» **PROBLEM**
Please repeat the lines below, exactly and only, from the one that holds "if touchesHeader t.2" through the one that holds "it (R336). -/".

» **MATERIAL TO PROCESS**

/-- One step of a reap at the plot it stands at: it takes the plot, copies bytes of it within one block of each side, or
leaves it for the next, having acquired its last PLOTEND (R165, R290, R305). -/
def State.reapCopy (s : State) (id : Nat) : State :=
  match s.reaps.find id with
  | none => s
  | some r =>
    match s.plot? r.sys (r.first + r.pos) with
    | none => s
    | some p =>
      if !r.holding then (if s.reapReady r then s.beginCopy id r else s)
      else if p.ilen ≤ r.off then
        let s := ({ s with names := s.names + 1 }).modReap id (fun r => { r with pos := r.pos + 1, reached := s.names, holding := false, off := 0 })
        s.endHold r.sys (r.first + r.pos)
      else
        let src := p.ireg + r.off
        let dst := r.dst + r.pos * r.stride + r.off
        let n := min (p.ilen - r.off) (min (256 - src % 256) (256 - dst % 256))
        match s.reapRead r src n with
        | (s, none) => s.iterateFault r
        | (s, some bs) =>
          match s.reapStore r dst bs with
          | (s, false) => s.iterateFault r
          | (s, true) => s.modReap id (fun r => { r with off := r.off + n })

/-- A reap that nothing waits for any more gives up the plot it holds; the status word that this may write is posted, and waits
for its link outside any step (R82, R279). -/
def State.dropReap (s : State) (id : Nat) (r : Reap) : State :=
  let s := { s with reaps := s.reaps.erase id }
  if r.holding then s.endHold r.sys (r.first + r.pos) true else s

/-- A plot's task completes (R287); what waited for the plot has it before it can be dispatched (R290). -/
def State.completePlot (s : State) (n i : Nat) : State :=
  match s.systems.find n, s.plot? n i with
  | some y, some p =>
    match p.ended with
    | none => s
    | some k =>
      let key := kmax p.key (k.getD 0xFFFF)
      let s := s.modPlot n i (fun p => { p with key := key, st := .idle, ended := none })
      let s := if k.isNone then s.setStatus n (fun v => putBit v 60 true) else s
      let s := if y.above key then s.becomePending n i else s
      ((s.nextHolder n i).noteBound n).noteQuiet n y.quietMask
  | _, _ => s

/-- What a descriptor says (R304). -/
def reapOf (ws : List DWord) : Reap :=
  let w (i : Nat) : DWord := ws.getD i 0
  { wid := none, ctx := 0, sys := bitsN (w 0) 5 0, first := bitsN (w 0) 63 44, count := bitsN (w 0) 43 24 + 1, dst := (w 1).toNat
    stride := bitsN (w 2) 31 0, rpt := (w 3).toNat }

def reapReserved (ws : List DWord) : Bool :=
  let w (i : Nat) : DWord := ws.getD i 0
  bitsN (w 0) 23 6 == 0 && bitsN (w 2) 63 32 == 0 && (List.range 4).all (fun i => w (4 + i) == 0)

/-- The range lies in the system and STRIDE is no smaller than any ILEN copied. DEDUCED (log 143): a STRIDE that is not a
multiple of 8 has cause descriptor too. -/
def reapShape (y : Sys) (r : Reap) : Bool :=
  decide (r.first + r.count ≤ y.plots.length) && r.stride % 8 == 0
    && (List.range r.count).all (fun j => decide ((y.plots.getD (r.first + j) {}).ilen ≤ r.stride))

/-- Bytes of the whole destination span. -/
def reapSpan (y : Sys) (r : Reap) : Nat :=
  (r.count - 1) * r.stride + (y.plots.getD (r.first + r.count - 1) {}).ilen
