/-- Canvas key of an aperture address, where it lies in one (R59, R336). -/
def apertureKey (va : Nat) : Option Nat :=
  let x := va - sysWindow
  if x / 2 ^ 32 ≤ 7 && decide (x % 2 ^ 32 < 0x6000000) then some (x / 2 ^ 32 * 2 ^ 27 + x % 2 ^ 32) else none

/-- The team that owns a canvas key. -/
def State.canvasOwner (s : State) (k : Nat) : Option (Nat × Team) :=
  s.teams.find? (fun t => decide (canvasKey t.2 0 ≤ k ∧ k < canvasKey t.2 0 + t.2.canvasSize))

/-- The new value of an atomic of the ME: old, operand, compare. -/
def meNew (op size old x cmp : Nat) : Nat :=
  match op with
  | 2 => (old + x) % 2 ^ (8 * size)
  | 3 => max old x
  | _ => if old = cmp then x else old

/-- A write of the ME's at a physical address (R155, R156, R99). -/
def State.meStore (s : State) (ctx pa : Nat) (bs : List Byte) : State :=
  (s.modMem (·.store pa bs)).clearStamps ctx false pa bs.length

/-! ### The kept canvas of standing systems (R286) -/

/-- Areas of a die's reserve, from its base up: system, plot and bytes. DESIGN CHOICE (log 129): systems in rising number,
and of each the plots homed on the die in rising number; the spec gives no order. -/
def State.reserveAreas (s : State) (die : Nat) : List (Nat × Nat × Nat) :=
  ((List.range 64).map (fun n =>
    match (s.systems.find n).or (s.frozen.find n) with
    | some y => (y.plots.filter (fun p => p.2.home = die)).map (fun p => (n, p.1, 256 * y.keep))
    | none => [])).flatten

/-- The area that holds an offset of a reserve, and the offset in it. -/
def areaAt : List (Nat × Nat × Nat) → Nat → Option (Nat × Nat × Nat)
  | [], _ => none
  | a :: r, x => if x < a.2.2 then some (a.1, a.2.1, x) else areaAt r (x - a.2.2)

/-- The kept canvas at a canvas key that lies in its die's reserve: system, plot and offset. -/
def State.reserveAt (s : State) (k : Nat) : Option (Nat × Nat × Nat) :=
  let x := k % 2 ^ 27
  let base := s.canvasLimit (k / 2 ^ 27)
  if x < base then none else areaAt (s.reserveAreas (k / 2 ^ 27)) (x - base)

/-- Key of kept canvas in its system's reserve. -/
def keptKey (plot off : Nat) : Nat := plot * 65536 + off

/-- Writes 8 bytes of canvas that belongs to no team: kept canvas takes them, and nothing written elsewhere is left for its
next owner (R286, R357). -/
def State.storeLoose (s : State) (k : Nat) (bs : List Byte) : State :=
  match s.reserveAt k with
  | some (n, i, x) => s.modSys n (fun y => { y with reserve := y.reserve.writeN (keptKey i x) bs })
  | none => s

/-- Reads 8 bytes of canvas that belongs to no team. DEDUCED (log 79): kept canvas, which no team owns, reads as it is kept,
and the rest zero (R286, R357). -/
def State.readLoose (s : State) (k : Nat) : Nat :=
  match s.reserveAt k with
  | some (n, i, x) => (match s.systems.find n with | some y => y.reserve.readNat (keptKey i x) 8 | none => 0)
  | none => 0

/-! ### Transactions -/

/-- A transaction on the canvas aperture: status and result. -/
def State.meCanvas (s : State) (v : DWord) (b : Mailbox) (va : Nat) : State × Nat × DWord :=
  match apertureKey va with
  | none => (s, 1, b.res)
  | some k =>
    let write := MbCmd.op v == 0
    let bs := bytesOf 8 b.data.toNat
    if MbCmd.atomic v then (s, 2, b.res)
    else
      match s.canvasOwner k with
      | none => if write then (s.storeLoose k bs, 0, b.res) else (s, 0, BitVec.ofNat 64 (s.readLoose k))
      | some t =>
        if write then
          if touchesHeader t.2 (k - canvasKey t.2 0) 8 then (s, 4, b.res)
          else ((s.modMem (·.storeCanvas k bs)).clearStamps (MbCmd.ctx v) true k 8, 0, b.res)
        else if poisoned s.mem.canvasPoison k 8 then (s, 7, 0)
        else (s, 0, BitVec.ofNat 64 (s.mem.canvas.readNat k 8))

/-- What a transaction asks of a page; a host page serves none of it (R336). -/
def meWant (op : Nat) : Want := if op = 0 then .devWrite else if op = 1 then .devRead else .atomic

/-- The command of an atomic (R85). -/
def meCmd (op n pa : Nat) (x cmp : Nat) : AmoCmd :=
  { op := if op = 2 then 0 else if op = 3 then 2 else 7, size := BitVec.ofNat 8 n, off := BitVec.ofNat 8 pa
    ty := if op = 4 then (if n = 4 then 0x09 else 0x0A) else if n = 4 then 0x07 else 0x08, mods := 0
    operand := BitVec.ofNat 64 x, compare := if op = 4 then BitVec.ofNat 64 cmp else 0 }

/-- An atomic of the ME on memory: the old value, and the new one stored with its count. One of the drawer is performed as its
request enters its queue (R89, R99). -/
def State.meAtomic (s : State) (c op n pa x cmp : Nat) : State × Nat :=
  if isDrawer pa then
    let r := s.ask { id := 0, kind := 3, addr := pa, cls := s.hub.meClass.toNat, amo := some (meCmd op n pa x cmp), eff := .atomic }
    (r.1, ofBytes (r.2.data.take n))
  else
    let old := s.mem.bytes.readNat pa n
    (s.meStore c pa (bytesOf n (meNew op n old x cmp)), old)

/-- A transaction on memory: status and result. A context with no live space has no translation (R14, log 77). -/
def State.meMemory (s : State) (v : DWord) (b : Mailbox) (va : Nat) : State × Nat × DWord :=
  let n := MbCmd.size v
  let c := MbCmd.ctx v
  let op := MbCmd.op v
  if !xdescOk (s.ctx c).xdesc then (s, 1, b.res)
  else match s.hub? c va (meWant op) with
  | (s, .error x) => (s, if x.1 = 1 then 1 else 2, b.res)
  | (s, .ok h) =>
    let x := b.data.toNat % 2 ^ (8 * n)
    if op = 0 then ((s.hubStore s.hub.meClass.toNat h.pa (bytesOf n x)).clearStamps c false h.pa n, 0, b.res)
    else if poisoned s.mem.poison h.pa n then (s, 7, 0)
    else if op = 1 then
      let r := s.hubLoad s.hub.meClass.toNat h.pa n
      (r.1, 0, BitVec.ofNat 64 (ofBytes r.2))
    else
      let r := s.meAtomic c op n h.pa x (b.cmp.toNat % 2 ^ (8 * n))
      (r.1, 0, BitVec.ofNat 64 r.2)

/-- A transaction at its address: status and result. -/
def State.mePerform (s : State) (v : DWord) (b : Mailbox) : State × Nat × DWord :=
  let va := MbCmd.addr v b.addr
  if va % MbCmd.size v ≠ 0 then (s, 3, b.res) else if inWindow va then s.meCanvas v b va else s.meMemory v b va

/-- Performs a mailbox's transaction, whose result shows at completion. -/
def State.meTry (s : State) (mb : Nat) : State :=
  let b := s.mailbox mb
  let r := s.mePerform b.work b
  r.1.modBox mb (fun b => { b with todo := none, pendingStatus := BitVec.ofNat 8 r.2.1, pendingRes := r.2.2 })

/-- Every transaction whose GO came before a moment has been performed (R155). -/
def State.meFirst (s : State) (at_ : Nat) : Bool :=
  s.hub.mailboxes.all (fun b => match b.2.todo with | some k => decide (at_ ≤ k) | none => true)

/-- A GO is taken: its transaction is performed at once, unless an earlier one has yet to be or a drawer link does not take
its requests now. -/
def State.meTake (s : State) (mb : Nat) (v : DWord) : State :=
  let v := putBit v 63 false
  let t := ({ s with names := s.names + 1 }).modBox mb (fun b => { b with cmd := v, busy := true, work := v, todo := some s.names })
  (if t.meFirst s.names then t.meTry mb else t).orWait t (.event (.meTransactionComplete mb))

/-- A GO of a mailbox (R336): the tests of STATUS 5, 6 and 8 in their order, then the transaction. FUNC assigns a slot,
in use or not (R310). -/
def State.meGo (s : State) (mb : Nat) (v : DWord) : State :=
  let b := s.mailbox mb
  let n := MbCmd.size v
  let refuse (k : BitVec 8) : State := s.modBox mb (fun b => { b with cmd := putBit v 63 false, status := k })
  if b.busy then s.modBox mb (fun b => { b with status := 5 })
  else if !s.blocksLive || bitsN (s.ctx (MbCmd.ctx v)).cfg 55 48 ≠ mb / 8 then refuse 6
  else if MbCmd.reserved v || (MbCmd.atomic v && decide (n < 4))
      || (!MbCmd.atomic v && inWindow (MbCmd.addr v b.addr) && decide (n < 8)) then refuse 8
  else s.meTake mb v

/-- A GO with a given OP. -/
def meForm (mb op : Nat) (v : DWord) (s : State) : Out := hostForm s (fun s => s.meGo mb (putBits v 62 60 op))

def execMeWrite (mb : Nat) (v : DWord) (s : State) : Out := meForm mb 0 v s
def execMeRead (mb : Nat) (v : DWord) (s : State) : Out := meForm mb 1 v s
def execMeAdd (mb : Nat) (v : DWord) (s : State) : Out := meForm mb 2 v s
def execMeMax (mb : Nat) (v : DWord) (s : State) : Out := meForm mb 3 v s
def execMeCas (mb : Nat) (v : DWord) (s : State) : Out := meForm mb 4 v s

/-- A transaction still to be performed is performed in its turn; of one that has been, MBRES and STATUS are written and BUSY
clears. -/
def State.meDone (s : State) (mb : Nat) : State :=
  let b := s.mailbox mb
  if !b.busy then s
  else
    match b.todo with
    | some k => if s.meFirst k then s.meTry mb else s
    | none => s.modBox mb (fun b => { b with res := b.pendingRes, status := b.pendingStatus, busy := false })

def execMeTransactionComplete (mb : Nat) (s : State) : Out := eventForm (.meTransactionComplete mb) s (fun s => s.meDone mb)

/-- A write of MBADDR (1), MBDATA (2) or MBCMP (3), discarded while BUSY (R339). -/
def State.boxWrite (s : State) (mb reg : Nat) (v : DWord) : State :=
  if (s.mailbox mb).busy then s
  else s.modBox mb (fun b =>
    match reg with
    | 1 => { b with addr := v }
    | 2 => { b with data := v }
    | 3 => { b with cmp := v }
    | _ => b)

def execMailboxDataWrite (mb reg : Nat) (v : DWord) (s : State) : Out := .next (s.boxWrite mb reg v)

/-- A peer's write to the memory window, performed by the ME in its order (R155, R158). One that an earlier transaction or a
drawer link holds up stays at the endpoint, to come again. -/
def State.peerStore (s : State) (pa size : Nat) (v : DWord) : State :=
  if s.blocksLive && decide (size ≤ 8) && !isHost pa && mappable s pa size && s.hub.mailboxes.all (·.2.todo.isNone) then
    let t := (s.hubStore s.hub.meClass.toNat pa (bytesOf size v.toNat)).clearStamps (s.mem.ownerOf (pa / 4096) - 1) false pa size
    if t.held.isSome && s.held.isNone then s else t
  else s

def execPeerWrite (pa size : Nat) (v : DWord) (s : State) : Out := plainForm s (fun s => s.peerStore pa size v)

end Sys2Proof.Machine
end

» **YOUR RESPONSE**
          if touchesHeader t.2 (k - canvasKey t.2 0) 8 then (s, 4, b.res)
          else ((s.modMem (·.storeCanvas k bs)).clearStamps (MbCmd.ctx v) true k 8, 0, b.res)
        else if poisoned s.mem.canvasPoison k 8 then (s, 7, 0)
        else (s, 0, BitVec.ofNat 64 (s.mem.canvas.readNat k 8))

/-- What a transaction asks of a page; a host page serves none of it (R336). -/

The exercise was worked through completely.